• [DATA FOR THIS EXERCISE]
theorem RoundTrip.stageMax (o : FmtC) : RoundTrip.Statement (.stageMax o) := by
  intro w hw he
  cases he
  have hd : decodeClass 3 6 (encC 3 6 o) = some (.stageMax o) := by
    simp [Instr.wf, Instr.info, FmtC.info] at hw
    simp [decodeClass, decodeCpy, byMod, fmtC_encC]
    simp_all
  exact decode_word (head_encC 3 6 o (by decide) (by decide)) hd
    (by rw [guard_encC]; simp [Instr.wf, Instr.info, FmtC.info] at hw; simp [hw]) hw
    (by simp [zeroBits, Instr.info, FmtC.info])

theorem RoundTrip.stageAdd (o : FmtC) : RoundTrip.Statement (.stageAdd o) := by
  intro w hw he
  cases he
  have hd : decodeClass 3 6 (encC 3 6 o) = some (.stageAdd o) := by
    simp [Instr.wf, Instr.info, FmtC.info] at hw
    simp [decodeClass, decodeCpy, byMod, fmtC_encC]
    simp_all
  exact decode_word (head_encC 3 6 o (by decide) (by decide)) hd
    (by rw [guard_encC]; simp [Instr.wf, Instr.info, FmtC.info] at hw; simp [hw]) hw
    (by simp [zeroBits, Instr.info, FmtC.info])

theorem RoundTrip.publ (o : FmtC) : RoundTrip.Statement (.publ o) := by
  intro w hw he
  cases he
  have hd : decodeClass 3 7 (encC 3 7 o) = some (.publ o) := congrArg (some ∘ Instr.publ) (fmtC_encC 3 7 o)
  exact decode_word (head_encC 3 7 o (by decide) (by decide)) hd
    (by rw [guard_encC]; simp [Instr.wf, Instr.info, FmtC.info] at hw; simp [hw]) hw
    (by simp [zeroBits, Instr.info, FmtC.info])

theorem RoundTrip.rpush (o : FmtC) : RoundTrip.Statement (.rpush o) := by
  intro w hw he
  cases he
  have hd : decodeClass 3 8 (encC 3 8 o) = some (.rpush o) := congrArg (some ∘ Instr.rpush) (fmtC_encC 3 8 o)
  exact decode_word (head_encC 3 8 o (by decide) (by decide)) hd
    (by rw [guard_encC]; simp [Instr.wf, Instr.info, FmtC.info] at hw; simp [hw]) hw
    (by simp [zeroBits, Instr.info, FmtC.info])

theorem RoundTrip.rpop (o : FmtC) : RoundTrip.Statement (.rpop o) := by
  intro w hw he
  cases he
  have hd : decodeClass 3 9 (encC 3 9 o) = some (.rpop o) := congrArg (some ∘ Instr.rpop) (fmtC_encC 3 9 o)
  exact decode_word (head_encC 3 9 o (by decide) (by decide)) hd
    (by rw [guard_encC]; simp [Instr.wf, Instr.info, FmtC.info] at hw; simp [hw]) hw
    (by simp [zeroBits, Instr.info, FmtC.info])

theorem RoundTrip.rwaitC (o : FmtC) : RoundTrip.Statement (.rwaitC o) := by
  intro w hw he
  cases he
  have hd : decodeClass 3 10 (encC 3 10 o) = some (.rwaitC o) := by
    simp [Instr.wf, Instr.info, FmtC.info] at hw
    simp [decodeClass, decodeCpy, byMod, fmtC_encC]
    simp_all
  exact decode_word (head_encC 3 10 o (by decide) (by decide)) hd
    (by rw [guard_encC]; simp [Instr.wf, Instr.info, FmtC.info] at hw; simp [hw]) hw
    (by simp [zeroBits, Instr.info, FmtC.info])

theorem RoundTrip.rwaitP (o : FmtC) : RoundTrip.Statement (.rwaitP o) := by
  intro w hw he
  cases he
  have hd : decodeClass 3 10 (encC 3 10 o) = some (.rwaitP o) := by
    simp [Instr.wf, Instr.info, FmtC.info] at hw
    simp [decodeClass, decodeCpy, byMod, fmtC_encC]
    simp_all
  exact decode_word (head_encC 3 10 o (by decide) (by decide)) hd
    (by rw [guard_encC]; simp [Instr.wf, Instr.info, FmtC.info] at hw; simp [hw]) hw
    (by simp [zeroBits, Instr.info, FmtC.info])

• [WHAT YOU ARE ASKED TO DO]
A single number is the reply: the count of lines in the entries above that have the word "decide".

• [TASK ANSWER]
7